WHAT THIS TASK INVOLVES: Transcribe exactly the lines that fall between the one holding "s.start with rootLoss" and the one holding "s.vs with errors", inclusive, from the entries below.

(Data extracted from a collection)

/-- Writes of global registers (R535). -/
def writeGlobal (o v : Nat) (s : State) : State :=
  match o with
  | 0x0020 => { s with start := { s.start with rootLoss := s.start.rootLoss && !bitOf v 2 } }
  | 0x0030 => { s with vs := { s.vs with malformed := clearBits s.vs.malformed (bitsOf v 0 16) } }
  | 0x0100 =>
    if s.start.bootState = 1 || s.start.bootState = 2 then s
    else { s with start := { s.start with bootAddr := v / 4096 * 4096 } }
  | 0x0108 => bootCtrlWrite v s
  | 0x2000 => { s with vs := { s.vs with errors := clearBits s.vs.errors (bitsOf v 8 8) } }
  | 0x4000 => { s with cal := { s.cal with slips := clearBits s.cal.slips (bitsOf v 16 8) } }
  | 0x4004 => if bitOf v 0 then backOkWrite s else s
  | _ =>
    if 0x1000 ≤ o && o < 0x1020 then writeRing .mgmt (o - 0x1000) v s
    else match regIdx o 0x2010 4 9 with
    | some i => s.modStream i (fun x => { x with fails := clearBits x.fails (bitsOf v 16 8) })
    | none => match regIdx o 0x4100 4 8 with
      | some b => writeTransit b v s
      | none => writeRet uGb o v s

/-- Writes of Kingpost registers (R355). -/
def writeKp (o v : Nat) (s : State) : State :=
  if o = 8 then
    { s with kp := { s.kp with
        twin := clearBits s.kp.twin (bitsOf v 0 8), cfs := clearBits s.kp.cfs (bitsOf v 8 8)
        entropy := clearBits s.kp.entropy (bitsOf v 16 8), refused := clearBits s.kp.refused (bitsOf v 24 8) } }
  else writeRet uKp o v s

/-- Writes of Guyline registers (R132, R133). -/
def writeGl (o v : Nat) (s : State) : State :=
  if o = 0 then
    (if s.gl.lock then s else { s with gl := { s.gl with coord := BitVec.ofNat 32 (v &&& 0x7FF7FF) } })
  else match regIdx o 0x1000 4 64 with
  | some n =>
    let s1 := if (s.link n).enable = bitOf v 0 && !s.portTest n then s else linkEnableTested n (bitOf v 0) s
    if bitOf v 1 then linkRearm n s1 else s1
  | none => writeRet uGl o v s

/-- Writes of Sill registers (R209, R211, R212). -/
def writeSl (o v : Nat) (s : State) : State :=
  match o with
  | 0x000 => { s with sill := { s.sill with
      rackSlot := if s.sill.poolEn then s.sill.rackSlot else bitsOf v 0 5, poolEn := bitOf v 5 } }
  | 0x200 => { s with sill := { s.sill with
      corrected := clearBits s.sill.corrected (bitsOf v 0 16), uncorrectable := clearBits s.sill.uncorrectable (bitsOf v 16 8)
      checkFail := clearBits s.sill.checkFail (bitsOf v 24 8) } }
  | 0x204 => { s with sill := { s.sill with
      t0Late := clearBits s.sill.t0Late (bitsOf v 0 12), t1Late := clearBits s.sill.t1Late (bitsOf v 12 10)
      sledLate := clearBits s.sill.sledLate (bitsOf v 22 10) } }
  | _ => writeRet uSl o v s

/-- Writes of Pegs registers (R249, R250). -/
def writePg (o v : Nat) (s : State) : State :=
  match o with
  | 0x8 =>
    let lp := bitsOf v 0 8
    if lp = 0 || 120 < lp then countMalformed s else { s with pegs := { s.pegs with linkDelay := lp } }
  | 0xC => { s with pegs := { s.pegs with late := clearBits s.pegs.late (bitsOf v 0 16) } }
  | _ => writeRet uPg o v s

/-- DM_THERM (R316). -/
def writeTherm (v : Nat) (s : State) : State :=
  let h := bitsOf v 0 8
  let c := bitsOf v 8 8
  let t := bitsOf v 16 8
  if h < c && c < t && t ≤ 125 then { s with damper := { s.damper with tHot := h, tCrit := c, tTrip := t } } else countMalformed s

/-- Writes of Damper registers (R316 to R322). -/
def writeDm (o v : Nat) (s : State) : State :=
  match o with
  | 0x04 => writeTherm v s
  | 0x08 =>
    let k := bitsOf v 0 6
    if k = 0 || 40 < k then s else { s with damper := { s.damper with slope := k } }
  | 0x0C => { s with damper := { s.damper with idleW := bitsOf v 0 11 } }
  | 0x10 => { s with damper := { s.damper with events := clearBits s.damper.events (bitsOf v 16 8) } }
  | _ => match regIdx o 0x140 4 16 with
    | some p => s.modView p (fun x => { x with beWeight := bitsOf v 0 8 })
    | none => match regIdx o 0x200 4 32 with
      | some b => { s with damper := { s.damper with rated := s.damper.rated.set b (bitsOf v 0 8) } }
      | none => writeRet uDm o v s

/-- The threshold actions a source's events can name (R428): what CONTEXT, ENGINE and PARTITION act on. -/
def actionNamed (n action : Nat) : Bool :=
  match action with
  | 2 => 0xA0 ≤ n && n ≤ 0xAF
  | 3 => (0x10 ≤ n && n ≤ 0x2B) || (0x40 ≤ n && n ≤ 0x7F) || n = 0x85
  | 4 => n = 0x07 || (0x2C ≤ n && n ≤ 0x3B) || (0x90 ≤ n && n ≤ 0xBF)
  | _ => true

/-- PL_SRC_CFG n (R428, R451). -/
def writeSrc (n v : Nat) (s : State) : State :=
  let a := bitsOf v 0 3
  let w := bitsOf v 4 3
  let t := bitsOf v 8 8
  if 5 < a || 5 < w || (t = 0 && a ≠ 0) || !actionNamed n a then countMalformed s
  else s.setSrc n { s.src n with action := a, notify := bitOf v 3, notified := false, window := w, thresh := t }

/-- PL_RESET_REQ (R455). -/
def writeReset (v : Nat) (s : State) : State :=
  let t := bitsOf v 8 12
  match bitsOf v 0 2 with
  | 1 => resetReqEngine t s
  | 2 => resetReqPartition t s
  | 3 => resetReqChip t s
  | _ => countMalformed s

/-- Writes of Plumb registers (R450 to R456). -/
def writePl (o v : Nat) (s : State) : State :=
  match o with
  | 0x904 => { s with plumb := { s.plumb with
      contextTo := clearBits s.plumb.contextTo (bitsOf v 0 8), engineTo := clearBits s.plumb.engineTo (bitsOf v 8 8)
      partitionTo := clearBits s.plumb.partitionTo (bitsOf v 16 8), chipTo := clearBits s.plumb.chipTo (bitsOf v 24 8) } }
  | 0x908 => writeReset v s
  | 0x910 => if bitOf v 1 then dumpAck s else s
  | _ => match regIdx o 0 4 8 with
    | some w => { s with plumb := { s.plumb with sticky := s.plumb.sticky &&& ~~~ (BitVec.ofNat 256 (v * 2 ^ (32 * w))) } }
    | none => match regIdx o 0x100 4 256 with
      | some n => writeSrc n v s
      | none => writeRet uPl o v s

/-- Writes of Scribe registers (R508, R512); RESUME before HALT (R507). -/
def writeSc (via : Access) (o v : Nat) (s : State) : State :=
  match o with
  | 0x00 => { s with scribe := { s.scribe with
      secondary := clearBits s.scribe.secondary (bitsOf v 8 8), ignored := clearBits s.scribe.ignored (bitsOf v 16 8) } }
  | 0x18 =>
    if !ctrlAllowed via s then countMalformed s
    else
      let s1 := if bitOf v 1 then haltCtrlResume via (bitOf v 2) (bitsOf v 8 24) s else s
      if bitOf v 0 then haltCtrlHalt via (bitOf v 2) (bitsOf v 8 24) s1 else s1
  | _ => writeRet uSc o v s

/-- A write of a channel's register (R541 to R546). -/
def writeChan (via : Access) (c k v : Nat) (s : State) : State :=
  let w := BitVec.ofNat 32 v
  match k with
  | 0x00 => mbInPush via c w s
  | 0x04 => onChan via c (fun q => { q with overflow := q.overflow && !bitOf v 8, discarded := q.discarded && !bitOf v 9 }) s
  | 0x0C => onChan via c (fun q => { q with lost := clearBits q.lost (bitsOf v 8 8), underflow := q.underflow && !bitOf v 16 }) s
  | 0x10 => ringDoorbells via c w s
  | 0x14 => onChan via c (fun q => { q with dbOut := q.dbOut &&& ~~~ w }) s
  | 0x18 => onChan via c (fun q => { q with dbMask := w }) s
  | 0x1C => onChan via c (fun q => { q with peerReset := q.peerReset && !bitOf v 8 }) s
  | _ => onChan via c (fun q => q) s

/-- Writes of mailbox registers. -/
def writeMb (via : Access) (o v : Nat) (s : State) : State :=
  if o < 0x800 then (if (chanReg s (o / 0x100) (o % 0x100)).isSome then writeChan via (o / 0x100) (o % 0x100) v s else s)
  else if o = 0x800 then mbAssignWrite (BitVec.ofNat 32 v) s
  else writeRet uMb o v s

/-- SL_POOL_MAP k (R213): RWL. -/
def writePoolMap (p k v : Nat) (s : State) : State :=
  let home := bitsOf v 0 11
  let valid := bitOf v 63
  let old := (s.part p).view.poolMap.find? (fun e => e.1 = k)
  if s.sealedFrom p then
    (if old.elim (0, false) (fun e => e.2) = (home, valid) then s else countPartMalformed p s)
  else
    s.modView p (fun x => { x with
      poolMap := ((x.poolMap.filter (fun e => e.1 < k)) ++ (if home = 0 && !valid then [] else [(k, home, valid)])) ++
        x.poolMap.filter (fun e => k < e.1) })

/-- A write that reaches a register of view p (R532). -/
def writeView (via : Access) (p o v : Nat) (s : State) : State :=
  match o with
  | 0x0A08 => s.modView p (fun x => { x with
      stale := clearBits x.stale (bitsOf v 0 8), saturated := clearBits x.saturated (bitsOf v 8 8)
      overrun := clearBits x.overrun (bitsOf v 16 8), timeout := clearBits x.timeout (bitsOf v 24 8) })
  | 0x0C00 =>
    let q := bitsOf v 0 12
    if q = 0 || 4000 < q then s else s.modView p (fun x => { x with sliceQ := q })
  | 0x0C08 => s.modView p (fun x => { x with
      broken := clearBits x.broken (bitsOf v 16 8), delayed := clearBits x.delayed (bitsOf v 24 8) })
  | 0x0D00 => s.modTrace p (fun t => { t with lost := clearBits t.lost (bitsOf v 16 16) })
  | 0x0F00 => if bitOf v 0 then partResetReq p s else s
  | 0x0F80 => s.modView p (fun x => { x with malformed := clearBits x.malformed (bitsOf v 0 16) })
  | _ =>
    if o < 0x20 then writeRing (.part p) o v s
    else if 0x1000 ≤ o && o < 0x1020 then
      (match s.chanOf p with
       | some c => writeChan via c (o - 0x1000) v s
       | none => s)
    else match regIdx o 0x800 8 64 with
    | some k => writePoolMap p k v s
    | none => s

SOLVED EXERCISE:
  | 0x0020 => { s with start := { s.start with rootLoss := s.start.rootLoss && !bitOf v 2 } }
  | 0x0030 => { s with vs := { s.vs with malformed := clearBits s.vs.malformed (bitsOf v 0 16) } }
  | 0x0100 =>
    if s.start.bootState = 1 || s.start.bootState = 2 then s
    else { s with start := { s.start with bootAddr := v / 4096 * 4096 } }
  | 0x0108 => bootCtrlWrite v s
  | 0x2000 => { s with vs := { s.vs with errors := clearBits s.vs.errors (bitsOf v 8 8) } }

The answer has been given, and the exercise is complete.